Input data:
+++
theorem State.hardReset_wf : Memory.wf s.hardReset :=
  ⟨Cells.wf_nil _, Cells.wf_nil _, Cells.wf_nil _, Cells.wf_nil _, Cells.wf_nil _, Cells.wf_nil _, Cells.wf_nil _⟩

end Sys2Proof.Machine
end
+++
Aim of the exercise: Print out the complete data above, character for character.

Result:
theorem State.hardReset_wf : Memory.wf s.hardReset :=
  ⟨Cells.wf_nil _, Cells.wf_nil _, Cells.wf_nil _, Cells.wf_nil _, Cells.wf_nil _, Cells.wf_nil _, Cells.wf_nil _⟩

end Sys2Proof.Machine
end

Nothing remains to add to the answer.